## Input data
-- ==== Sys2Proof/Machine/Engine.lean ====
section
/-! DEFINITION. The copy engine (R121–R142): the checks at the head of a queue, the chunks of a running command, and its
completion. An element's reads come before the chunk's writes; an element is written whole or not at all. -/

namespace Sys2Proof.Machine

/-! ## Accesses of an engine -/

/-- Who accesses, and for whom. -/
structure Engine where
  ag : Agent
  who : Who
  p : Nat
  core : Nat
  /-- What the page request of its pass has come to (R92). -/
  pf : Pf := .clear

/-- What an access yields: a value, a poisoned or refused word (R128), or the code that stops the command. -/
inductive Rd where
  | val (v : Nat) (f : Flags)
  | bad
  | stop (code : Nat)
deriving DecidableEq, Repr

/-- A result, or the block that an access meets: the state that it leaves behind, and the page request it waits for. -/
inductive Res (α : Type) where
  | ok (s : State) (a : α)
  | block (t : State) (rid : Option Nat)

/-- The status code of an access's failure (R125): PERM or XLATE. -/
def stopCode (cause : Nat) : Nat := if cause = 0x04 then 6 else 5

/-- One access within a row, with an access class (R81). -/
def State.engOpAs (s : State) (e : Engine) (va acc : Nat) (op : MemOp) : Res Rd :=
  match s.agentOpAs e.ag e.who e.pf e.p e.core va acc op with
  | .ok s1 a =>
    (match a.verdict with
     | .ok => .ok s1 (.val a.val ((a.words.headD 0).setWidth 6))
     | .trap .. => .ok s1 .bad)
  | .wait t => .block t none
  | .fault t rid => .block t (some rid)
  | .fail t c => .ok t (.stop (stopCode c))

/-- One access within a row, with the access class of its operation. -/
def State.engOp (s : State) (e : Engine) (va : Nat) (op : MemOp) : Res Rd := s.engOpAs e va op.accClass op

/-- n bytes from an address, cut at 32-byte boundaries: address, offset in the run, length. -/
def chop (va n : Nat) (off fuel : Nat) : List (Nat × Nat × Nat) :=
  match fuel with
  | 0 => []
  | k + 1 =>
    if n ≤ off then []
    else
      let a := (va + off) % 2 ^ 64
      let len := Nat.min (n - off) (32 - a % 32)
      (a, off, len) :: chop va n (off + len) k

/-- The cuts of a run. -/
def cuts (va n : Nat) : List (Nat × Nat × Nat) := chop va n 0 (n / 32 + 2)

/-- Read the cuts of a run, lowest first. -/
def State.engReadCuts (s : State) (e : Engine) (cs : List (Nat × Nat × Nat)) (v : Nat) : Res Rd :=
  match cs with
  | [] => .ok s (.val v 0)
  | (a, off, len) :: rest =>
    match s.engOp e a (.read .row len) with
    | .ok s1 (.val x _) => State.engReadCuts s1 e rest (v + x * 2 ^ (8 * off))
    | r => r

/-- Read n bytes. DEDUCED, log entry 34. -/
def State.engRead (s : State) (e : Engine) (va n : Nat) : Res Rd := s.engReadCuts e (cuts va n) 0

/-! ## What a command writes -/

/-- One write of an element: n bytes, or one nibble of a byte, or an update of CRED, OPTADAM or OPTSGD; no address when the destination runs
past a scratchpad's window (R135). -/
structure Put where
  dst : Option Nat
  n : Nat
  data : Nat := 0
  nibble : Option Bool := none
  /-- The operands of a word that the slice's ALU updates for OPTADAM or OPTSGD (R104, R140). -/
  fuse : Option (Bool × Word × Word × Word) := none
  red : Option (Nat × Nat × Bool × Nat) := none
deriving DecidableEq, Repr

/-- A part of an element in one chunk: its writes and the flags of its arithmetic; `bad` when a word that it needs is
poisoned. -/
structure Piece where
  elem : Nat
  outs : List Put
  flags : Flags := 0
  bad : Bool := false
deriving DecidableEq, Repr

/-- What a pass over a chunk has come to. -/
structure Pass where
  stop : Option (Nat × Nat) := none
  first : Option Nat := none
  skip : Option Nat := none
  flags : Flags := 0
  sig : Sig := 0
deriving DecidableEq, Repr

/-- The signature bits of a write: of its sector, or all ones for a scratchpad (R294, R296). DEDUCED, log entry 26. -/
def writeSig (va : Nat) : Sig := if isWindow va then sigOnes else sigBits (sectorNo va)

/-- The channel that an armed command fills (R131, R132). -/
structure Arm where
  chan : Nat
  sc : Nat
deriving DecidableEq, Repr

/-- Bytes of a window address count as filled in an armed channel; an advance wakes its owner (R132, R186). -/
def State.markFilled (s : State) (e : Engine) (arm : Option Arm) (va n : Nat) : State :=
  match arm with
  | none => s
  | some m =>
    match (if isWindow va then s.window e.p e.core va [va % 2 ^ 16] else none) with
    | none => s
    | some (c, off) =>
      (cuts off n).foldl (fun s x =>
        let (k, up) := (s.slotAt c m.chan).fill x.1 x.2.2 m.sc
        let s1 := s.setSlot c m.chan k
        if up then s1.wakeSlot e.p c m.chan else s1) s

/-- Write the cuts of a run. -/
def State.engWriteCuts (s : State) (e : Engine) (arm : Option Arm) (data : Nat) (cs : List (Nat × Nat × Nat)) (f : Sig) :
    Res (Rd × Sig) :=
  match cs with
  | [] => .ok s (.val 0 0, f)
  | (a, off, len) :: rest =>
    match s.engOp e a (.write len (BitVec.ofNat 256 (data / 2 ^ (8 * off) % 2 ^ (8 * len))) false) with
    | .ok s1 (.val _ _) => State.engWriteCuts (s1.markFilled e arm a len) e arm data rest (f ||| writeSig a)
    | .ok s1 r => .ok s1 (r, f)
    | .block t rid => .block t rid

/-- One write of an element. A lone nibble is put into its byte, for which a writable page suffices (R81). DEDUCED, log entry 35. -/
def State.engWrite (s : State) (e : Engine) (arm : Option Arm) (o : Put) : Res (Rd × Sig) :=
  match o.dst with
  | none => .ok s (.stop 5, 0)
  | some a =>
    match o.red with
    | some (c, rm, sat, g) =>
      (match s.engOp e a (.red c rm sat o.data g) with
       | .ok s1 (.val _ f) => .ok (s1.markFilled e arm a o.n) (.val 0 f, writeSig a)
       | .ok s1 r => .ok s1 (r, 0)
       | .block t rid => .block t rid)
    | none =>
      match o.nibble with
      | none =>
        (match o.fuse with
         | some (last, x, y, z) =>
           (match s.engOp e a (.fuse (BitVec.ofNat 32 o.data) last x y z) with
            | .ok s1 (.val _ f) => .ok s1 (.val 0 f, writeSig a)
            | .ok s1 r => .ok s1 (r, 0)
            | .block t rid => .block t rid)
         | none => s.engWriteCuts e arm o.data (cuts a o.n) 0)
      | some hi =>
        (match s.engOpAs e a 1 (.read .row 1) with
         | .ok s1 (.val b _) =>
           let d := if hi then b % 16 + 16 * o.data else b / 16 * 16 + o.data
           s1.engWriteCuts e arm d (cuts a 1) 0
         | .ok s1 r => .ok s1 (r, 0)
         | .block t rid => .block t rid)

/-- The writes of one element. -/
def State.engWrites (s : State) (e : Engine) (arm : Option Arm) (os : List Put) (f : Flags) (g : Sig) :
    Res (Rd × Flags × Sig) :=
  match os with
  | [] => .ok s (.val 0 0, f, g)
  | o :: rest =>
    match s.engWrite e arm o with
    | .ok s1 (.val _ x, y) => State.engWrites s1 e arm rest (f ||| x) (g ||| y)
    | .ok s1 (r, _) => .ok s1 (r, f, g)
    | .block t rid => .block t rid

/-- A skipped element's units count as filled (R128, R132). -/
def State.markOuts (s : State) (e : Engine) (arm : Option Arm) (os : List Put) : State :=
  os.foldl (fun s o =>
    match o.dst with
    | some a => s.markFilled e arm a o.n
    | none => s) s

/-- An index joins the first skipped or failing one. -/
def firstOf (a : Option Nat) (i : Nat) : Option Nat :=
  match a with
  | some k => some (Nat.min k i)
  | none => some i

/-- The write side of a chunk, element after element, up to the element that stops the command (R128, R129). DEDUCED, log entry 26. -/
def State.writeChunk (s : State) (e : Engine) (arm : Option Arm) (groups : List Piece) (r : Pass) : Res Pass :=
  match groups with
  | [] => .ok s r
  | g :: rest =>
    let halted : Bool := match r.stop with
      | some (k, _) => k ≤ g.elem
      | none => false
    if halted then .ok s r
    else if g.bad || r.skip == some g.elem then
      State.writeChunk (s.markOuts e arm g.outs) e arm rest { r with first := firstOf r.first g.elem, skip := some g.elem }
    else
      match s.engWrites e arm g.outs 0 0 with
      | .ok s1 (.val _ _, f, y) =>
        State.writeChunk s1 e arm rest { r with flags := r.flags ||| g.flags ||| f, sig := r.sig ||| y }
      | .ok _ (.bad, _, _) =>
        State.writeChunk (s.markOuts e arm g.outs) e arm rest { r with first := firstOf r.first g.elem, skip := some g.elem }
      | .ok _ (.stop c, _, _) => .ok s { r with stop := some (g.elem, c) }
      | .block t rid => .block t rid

## What to produce
The response must hold only the lines above from the line with "class (R81). -/" through the line with "((a.words.headD 0).setWidth 6))", each copied exactly, both ends kept.

## Output for this exercise
/-- One access within a row, with an access class (R81). -/
def State.engOpAs (s : State) (e : Engine) (va acc : Nat) (op : MemOp) : Res Rd :=
  match s.agentOpAs e.ag e.who e.pf e.p e.core va acc op with
  | .ok s1 a =>
    (match a.verdict with
     | .ok => .ok s1 (.val a.val ((a.words.headD 0).setWidth 6))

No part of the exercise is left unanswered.